Falls importierte Elemente aus Fremd-PDFs oder EPS-Dateien Überdruckattribute enthalten, empfiehlt es sich, diese im Ursprungssystem zu überprüfen oder in InDesign gegebenenfalls durch Umschaltung der Transparenzreduzierung (unter Voreinstellungen > Transparenzreduzierung) zu optimieren. Oft behebt eine hohe Transparenzreduzierung oder das Konvertieren in eine niedrigere PDF-Kompatibilität (etwa PDF/X-4 statt PDF/X-1a) Überdruckinkompatibilitäten.

Zusammenfassung

Überdruckprobleme treten oft auf, wenn Schwarz oder andere Objekte fälschlicherweise Überdruck aktiv haben oder importierte Dateien komplexe Überdruckattribute enthalten.
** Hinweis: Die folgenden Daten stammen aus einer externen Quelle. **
/-- Settles O34: what a start, and the supply of the flannel domain, leave. -/
theorem startsAndPower : Obligations.StartsAndPower := by
  unfold Obligations.StartsAndPower
  intro s pr
  refine ⟨fun hw hon hup hpg hvin hmod hperst hends => ⟨s.beginStart pr, ?_, ?_⟩, fun hoff => ⟨{ s.unpowered with flannelOn := true, flashHeld :=
      !s.modResetN && s.xspiOwn }, ?_, rfl, rfl, rfl, rfl, rfl⟩,
    s.unpowered, rfl, rfl, rfl, rfl, rfl⟩
  · simp [execModuleStart, hw, event, State.mayBegin, hon, hup, hpg, hvin, hmod, hperst, hends]
  · obtain ⟨u, hu, heq, h45, h46, hother⟩ := beginStart_eq s pr
    rw [heq]
    have hframe := sameButEnv_checkEnv u
    have hdom {d : Nat} (h : (u.dom d).unmoved) := dom_checkEnv u h
    refine ⟨?_, ?_, ?_, ?_, ?_, ?_, fun d h45' h46' hd => ?_, ?_⟩
    · rw [hframe, hu]
    · rw [hframe, hu]
    · rw [hframe, hu]
    · rw [hframe, hu]
    · rw [hdom (.inl h45), h45]
    · rw [hdom (.inl h46), h46]
    · have hkept := (hother d h45' h46').trans hd
      rw [hdom (hkept ▸ unmoved_default d), hother d h45' h46']
    · rw [hframe, hu]
      exact ⟨rfl, rfl, rfl, rfl, rfl⟩
  · simp only [exec_flannelPowerUp, execFlannelPowerUp, event, hoff, Bool.not_false, if_true]

/-! ### Publications -/

theorem retireDone_attn (s : State) (i : Nat) (h : s.hif.attn.testBit i = true) :
    s.retireDone.calico = s.calico ∧ s.retireDone.hif.attn.testBit i = true := by
  unfold State.retireDone
  generalize (s.retire.busy && _) = due
  cases due with
  | false => exact ⟨rfl, h⟩
  | true =>
    refine ⟨rfl, ?_⟩
    simp [State.attn, Nat.testBit_or, h]

/-- Settles O35: what a publication takes, and what its end leaves. -/
theorem calicoPublishes : Obligations.CalicoPublishes := by
  unfold Obligations.CalicoPublishes
  intro s
  refine ⟨fun hdue => ⟨?_, ?_⟩, fun hodd => ⟨?_, _, rfl, ?_⟩⟩
  · simp only [State.publishDue, Bool.and_eq_true, beq_iff_eq] at hdue
    exact hdue.1.2
  · simp only [exec_calicoRepublish, execCalicoRepublish, event, hdue, if_true]
  · simp only [exec_calicoPublishEnd, execCalicoPublishEnd, event, hodd, beq_self_eq_true, if_true]
  · dsimp only
    have hset := attn_testBit ({ s with
      calico := { s.calico with generation := s.calico.generation + 1, evenTick := s.tick }
      startPhase := if s.startPhase = 2 then 3 else s.startPhase }) atCALICO
    obtain ⟨hcalico, hattn⟩ := retireDone_attn _ _ hset
    refine ⟨?_, ?_, ?_, hattn⟩
    · rw [hcalico]
      rfl
    · rw [hcalico]
      exact Nat.succ_mod_two_eq_zero_iff.mpr hodd
    · rw [hcalico]
      rfl

/-! ### Supply -/

/-- A change of the supply's state is noted in GBL_ATTN alone. -/
theorem noteSupply_eq (t s : State) : t.noteSupply s = { t with hif := { t.hif with
    attn := (t.noteSupply s).hif.attn, attnNow := (t.noteSupply s).hif.attnNow } } := by
  unfold State.noteSupply
  split
  · rfl
  · rfl

theorem noteSupply_noted (t s : State) (h : t.nv ≠ s.nv ∨ t.lowForced ≠ s.lowForced) (hup : t.up = true) :
    (t.noteSupply s).hif.attn.testBit atSUPPLY = true := by
  have hc : (t.up && (t.nv != s.nv || t.lowForced != s.lowForced || t.throttled != s.throttled)) = true := by
    obtain h | h := h
    · simp [hup, h]
    · simp [hup, h]
  rw [State.noteSupply, if_pos hc]
  exact attn_testBit ..

/-- Where nothing waits to write flash, sag cuts nothing. -/
theorem sagged_idle {s : State} (hd : s.dmk.waking = none) (hf : s.fw.waiting = none) (hp : s.log.persistBusy = false) : s.sagged = s := by
  simp [State.sagged, State.deferRun, hd, hf, hp]

/-- Settles O36: what each threshold of the supply changes. -/
theorem sagThresholds : Obligations.SagThresholds := by
  unfold Obligations.SagThresholds
  intro s vin hon noted
  refine ⟨fun hv hnv => ⟨_, State.noteSupply { s with vin := vin, nv := true } s, ?_, fun hup => ?_, noteSupply_eq .., rfl, fun hd hf hp => ?_⟩,
    fun hv hnv => ⟨_, State.noteSupply { s with vin := vin, nv := false, lowSag := false } s, ?_, fun hup => ?_, noteSupply_eq .., rfl⟩,
    fun hv hlow => ⟨_, State.noteSupply { s with vin := vin, nv := true, lowSag := true } s, ?_, fun h hup => ?_, noteSupply_eq .., rfl⟩,
    fun hv hlow => ⟨_, State.noteSupply { s with vin := vin, lowSag := false } s, ?_, fun h hup => ?_, noteSupply_eq .., rfl⟩⟩
  · exact exec_flannelEvent (exec_nvThresholdFall vin s) hon (by simp [hv, hnv])
  · exact noteSupply_noted _ _ (.inl (by simp [hnv])) hup
  · rw [noteSupply_eq]
    exact sagged_idle hd hf hp
  · exact exec_flannelEvent (exec_nvThresholdRise vin s) hon (by simp [hv, hnv])
  · exact noteSupply_noted _ _ (.inl (by simp [hnv])) hup
  · exact exec_flannelEvent (exec_lowThresholdFall vin s) hon (by simp [hv, hlow])
  · obtain h | h := h
    · exact noteSupply_noted _ _ (.inl (by simp [h])) hup
    · exact noteSupply_noted _ _ (.inr (by simp [State.lowForced, hlow, h])) hup
  · exact exec_flannelEvent (exec_lowThresholdRise vin s) hon (by simp [hv, hlow])
  · exact noteSupply_noted _ _ (.inr (by simp [State.lowForced, hlow, h])) hup

end Sys2Proof.Machine
end

section
/-! SUPPORT. Samples of the flannel domain (17, 20): throttling, the clock, a tick and its pins, temperatures and the flash bus. -/

namespace Sys2Proof.Machine

/-! ### What the start of the units leaves -/

/-- Nothing differs but what the MP does with records, marks and retired pages, and what a start finds and wakes. -/
def sameButUnits (s t : State) : Prop :=
  t = { s with
    log := t.log, hif := { s.hif with attn := t.hif.attn, attnNow := t.hif.attnNow }, clusters := t.clusters, flash := t.flash, calico := t.calico
    deferred := t.deferred, draws := t.draws, nearStacks := t.nearStacks, tiers := t.tiers, startPhase := t.startPhase, domains := t.domains
    swapped := t.swapped, absent := t.absent, spareCores := t.spareCores, remaps := t.remaps, engineMap := t.engineMap, engines := t.engines
    mem := t.mem }

theorem sameButUnits.refl (s : State) : sameButUnits s s := rfl
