-- ==== Sys2Proof/Machine/Control.lean ====
section
/-! DEFINITION. Control flow: `Jump`, `Brt`, `Brz`, `Call`, `Ret`, `RetV`, `Label`, `Halt` (43_control.md). -/

namespace Sys2Proof.Machine

/-- `Jump(id)`, 43_control.md R136. -/
def execJump (id : Word) (s : State) : Result :=
  match s.lookup id with
  | none => fail s .unknownLabel
  | some t => .next (s.goto t)

/-- `Brt(id)`, 43_control.md R137. -/
def execBrt (id : Word) (s : State) : Result := branch truthOf id s

/-- `Brz(id)`, 43_control.md R138. -/
def execBrz (id : Word) (s : State) : Result := branch (fun v => !truthOf v) id s

/-- `Call(id)`, 43_control.md R139: the return address is the post-advance counter. -/
def execCall (id : Word) (s : State) : Result :=
  match s.lookup id with
  | none => fail s .unknownLabel
  | some t =>
    if s.callStackFull then fail s .callStackOverflow
    else .next ((s.cpush s.npc).goto t)

/-- `Ret`, 43_control.md R140. -/
def execRet (s : State) : Result :=
  if s.cdepth = 0 then fail s .callStackUnderflow
  else .next (s.cdrop.goto s.ctop)

/-- `RetV(k)`, 43_control.md R141. -/
def execRetV (k : Word) (s : State) : Result :=
  if s.cdepth = 0 then fail s .callStackUnderflow
  else if s.stackFull then fail s .stackOverflow
  else .next ((s.push k).cdrop.goto s.ctop)

/-- `Label(id)`, 43_control.md R142: the marker's work is done at load time. -/
def execLabel (_id : Word) (s : State) : Result := .next s.advance

/-- `Halt`, 43_control.md R143: `PC <- L`. -/
def execHalt (s : State) : Result := .next (s.goto s.progLen)

end Sys2Proof.Machine
end

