-- ==== Sys2Proof/Certificates/Slice0/Obligations.lean ====
section
/-! DEFINITION. The statements for the provers. Each docstring names the rules of spec/ a statement formalises. A
statement whose conclusion is `exec i s = .next { s with … }` says the result of the instruction, that it completes, and
its frame at once: every field that is not listed keeps its value. -/

open Sys2Proof Sys2Proof.Machine

/-! ### Encoding -/

/-- 30_encoding.md R78 (decisions D2, D3 of the spec): "`Decode(Encode(i)) = i` for every instruction `i`, and
`Encode(Decode(w)) = w` for every `w` that is not Illegal". -/
def Obligations.DecodeAndEncodeAreInverse : Prop :=
  (∀ i, decode (encode i) = .ok i) ∧ ∀ w i, decode w = .ok i → encode i = w

/-- 30_encoding.md R77, R78 (decisions D2, D3 of the spec): decoding accepts a word exactly when one of the 45 rows of
the opcode map, read by match and mask, accepts it, and no two rows can match the same word. -/
def Obligations.DecodeAcceptsExactlyTheOpcodeMap : Prop :=
  encodingTable.length = 45 ∧
  (∀ w, (∃ i, decode w = .ok i) ↔ ∃ r ∈ encodingTable, r.accepts w = true) ∧
  ∀ w, ∀ r ∈ encodingTable, ∀ r' ∈ encodingTable, r.accepts w = true → r'.accepts w = true → r = r'

/-- 30_encoding.md R79 (decision D4 of the spec): which words are illegal, (a) to (c), and that each raises
IllegalInstruction when a step fetches it. -/
def Obligations.IllegalWordsAreTheListedOnes : Prop :=
  (∀ w : InstrWord, (∃ e, decode w = .error e) ↔
    let op := (w.extractLsb' 32 8).toNat
    let x := w.extractLsb' 0 32
    (op ≤ 0x0F ∨ (0x16 ≤ op ∧ op ≤ 0x1F) ∨ (0x28 ≤ op ∧ op ≤ 0x2F) ∨ (0x36 ≤ op ∧ op ≤ 0x3F) ∨
      (0x48 ≤ op ∧ op ≤ 0x4F) ∨ (0x54 ≤ op ∧ op ≤ 0x5F) ∨ (0x64 ≤ op ∧ op ≤ 0x6F) ∨ (0x77 ≤ op ∧ op ≤ 0x7F) ∨
      0x82 ≤ op) ∨
    (((0x11 ≤ op ∧ op ≤ 0x15) ∨ (0x20 ≤ op ∧ op ≤ 0x27) ∨ (0x30 ≤ op ∧ op ≤ 0x35) ∨ op = 0x44 ∨ op = 0x47 ∨
      op = 0x60 ∨ op = 0x61 ∨ op = 0x63 ∨ (0x70 ≤ op ∧ op ≤ 0x76) ∨ op = 0x80) ∧ x ≠ 0) ∨
    (op = 0x81 ∧ x.extractLsb' 1 31 ≠ 0)) ∧
  (∃ e, decode 0x0000000000#40 = .error e) ∧ (∃ e, decode 0xFFFFFFFFFF#40 = .error e) ∧
  ∀ (s : State) w e, s.status = .ready → s.fetch = some w → decode w = .error e →
    step s = .next { s with faultKind := .illegalInstruction, faultPc := s.pc }

/-- 30_encoding.md R77, R78: a word of each group, written bit by bit from the opcode map, decodes to its instruction.
-/
def Obligations.SampleWordsDecodeToTheirInstructions : Prop :=
  decode 0b0001000011111111111111111111111111111111#40 = .ok (.push 0xFFFFFFFF#32) ∧
  decode 0b0010000100000000000000000000000000000000#40 = .ok .sub ∧
  decode 0b0011010000000000000000000000000000000000#40 = .ok .lt ∧
  decode 0b0100001100000000000000000000000000000001#40 = .ok (.call 1) ∧
  decode 0b0101000100000000000000000000000000000101#40 = .ok (.store 5) ∧
  decode 0b0110001000000000000000000000000000000111#40 = .ok (.write 7) ∧
  decode 0b0111010100000000000000000000000000000000#40 = .ok .shr ∧
  decode 0b1000000100000000000000000000000000000001#40 = .ok (.trace true)

/-- 30_encoding.md R81 (decision D2 of the spec): every instruction is sent to one unit; what goes to the binary ALU
takes two elements and leaves one, what goes to the unary ALU takes one and leaves one, and nothing else of the ALU's
shape goes anywhere else. -/
def Obligations.DispatchUnitsFitTheirStackEffects : Prop :=
  ∀ i, (∃ u, unitOf i = some u) ∧
    (unitOf i = some .aluBinary ↔ i ∈ [.add, .sub, .mul, .div, .rem, .eq, .ne, .le, .ge, .lt, .gt, .and, .or, .xor,
      .shl, .shr]) ∧
    (unitOf i = some .aluUnary ↔ i ∈ [.neg, .inc, .dec, .not, .bool]) ∧
    (∀ d, unitOf i = some .aluBinary → stackEffect d i = ⟨2, 2, 1, false⟩) ∧
    ∀ d, unitOf i = some .aluUnary → stackEffect d i = ⟨1, 1, 1, false⟩

/-! ### The step cycle, the status, reset -/

/-- 10_state.md R45: in Ready a step fetches `PROG[PC]` and runs the decoded instruction. -/
def Obligations.StepRunsTheDecodedInstruction : Prop :=
  ∀ s w i, s.faultKind = .none → s.pending = .none → s.prog[s.pc.toNat]? = some w → decode w = .ok i →
    step s = exec i s

/-- 60_exceptions.md R207, with R204 (decision D4 of the spec): a fetched word that does not decode raises
IllegalInstruction. -/
def Obligations.IllegalWordRaisesIllegalInstruction : Prop :=
  ∀ s w e, s.faultKind = .none → s.pending = .none → s.prog[s.pc.toNat]? = some w → decode w = .error e →
    step s = .next { s with faultKind := .illegalInstruction, faultPc := s.pc }

/-- 10_state.md R41 (decision D28 of the spec): with Ready, one instruction by the cycle of R45; with any other status,
nothing changes. -/
def Obligations.StepExecutesOneInstructionOrNothing : Prop :=
  ∀ s : State,
    (s.status = .awaitingInput ∨ s.status = .halted ∨ s.status = .faulted → step s = .next s) ∧
    ∀ w, s.status = .ready → s.prog[s.pc.toNat]? = some w →
      (∀ i, decode w = .ok i → step s = exec i s) ∧
      ∀ e, decode w = .error e → step s = .next { s with faultKind := .illegalInstruction, faultPc := s.pc }

/-- 10_state.md R36 (decision D22 of the spec): the status is this function of the stored state, in this priority, with
these port codes; a pending request at `PC == L` is AwaitingInput, and Halted after the delivery. With it, the port
codes of `PENDING` (10_state.md R27) and the codes of the fault kinds (60_exceptions.md R201, decision D23). -/
def Obligations.StatusFollowsItsPriority : Prop :=
  (∀ s : State, (s.status = .faulted ↔ s.faultKind ≠ .none) ∧
    (s.status = .awaitingInput ↔ s.faultKind = .none ∧ s.pending ≠ .none) ∧
    (s.status = .halted ↔ s.faultKind = .none ∧ s.pending = .none ∧ s.pc.toNat = s.prog.length) ∧
    (s.status = .ready ↔ s.faultKind = .none ∧ s.pending = .none ∧ s.pc.toNat ≠ s.prog.length) ∧
    (∀ v, s.status = .awaitingInput → s.pc.toNat = s.prog.length → (deliverCommand v s).status = .halted)) ∧
  Status.ready.code = 0 ∧ Status.awaitingInput.code = 1 ∧ Status.halted.code = 2 ∧ Status.faulted.code = 3 ∧
  Pending.none.code = 0 ∧ Pending.numeric.code = 1 ∧ Pending.line.code = 2 ∧
  FaultKind.none.code = 0 ∧ FaultKind.stackUnderflow.code = 1 ∧ FaultKind.arithmeticError.code = 2 ∧
  FaultKind.unknownLabel.code = 3 ∧ FaultKind.duplicateLabel.code = 4 ∧ FaultKind.callStackUnderflow.code = 5 ∧
  FaultKind.inputParseError.code = 6 ∧ FaultKind.stackOverflow.code = 7 ∧ FaultKind.callStackOverflow.code = 8 ∧
  FaultKind.illegalInstruction.code = 9

/-- 10_state.md R37, which the spec marks as its own inference "[derived: from rules R36, R41, R43 ...]": the state
machine of the engine. Ready goes by STEP to any status, AwaitingInput goes by DELIVER to Ready or Halted and by STEP
nowhere, Halted and Faulted are terminal, RESET and LOAD leave any state. -/
def Obligations.StatusTransitionsAreThoseOfTheDiagram : Prop :=
  (∀ u : Status, ∃ s t : State, s.status = .ready ∧ step s = .next t ∧ t.status = u) ∧
  ∀ c (s t : State), command c s = .next t →
    (c = .step → s.status ≠ .ready → t = s) ∧
    (∀ v, c = .deliver v →
      (s.status = .awaitingInput → t.status = .ready ∨ t.status = .halted) ∧
      (s.status = .ready ∨ s.status = .halted → t = s) ∧
      (s.status = .faulted → t.status = .faulted)) ∧
    (c = .reset → t.status = .halted) ∧
    ∀ program, c = .load program →
      (t.status = .faulted ↔ ∃ j, RepeatsMarker program j) ∧
      (t.status = .halted ↔ program = []) ∧
      (t.status = .ready ↔ program ≠ [] ∧ ∀ j, ¬ RepeatsMarker program j)

/-- 70_reset_and_hazards.md R230 (decision D35 of the spec): what RESET leaves, from any state; the status is then
Halted and STEP does nothing; and the state at power-on is what RESET leaves. That the parameters keep their values,
`t.cfg = s.cfg`, is the model's clause (log entry 2): R230 does not name them. -/
def Obligations.ResetLeavesEveryElementAtItsResetValue : Prop :=
  (∀ s t : State, command .reset s = .next t →
    t.cfg = s.cfg ∧ t.prog = [] ∧ t.progLen = 0 ∧ (∀ id, t.lookup id = none) ∧ t.pc = 0 ∧ t.os = [] ∧ t.cs = [] ∧
    (∀ a : Word, t.mem.entry a.toNat = none) ∧ t.pending = .none ∧ t.trace = false ∧ t.faultKind = .none ∧
    t.faultPc = 0 ∧ t.out = [] ∧ t.status = .halted ∧ step t = .next t) ∧
  command .reset State.reset = .next State.reset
Die Kontrolle und Anpassung der Überdruck-Einstellungen im Attribut-Bedienfeld, die Verwendung der Überdrucken-Vorschau sowie eine richtige PDF-Exportkonfiguration sind essenziell. Durch diese Maßnahmen kann sichergestellt werden, dass der finale Export visuell korrekt und drucktechnisch sauber ist.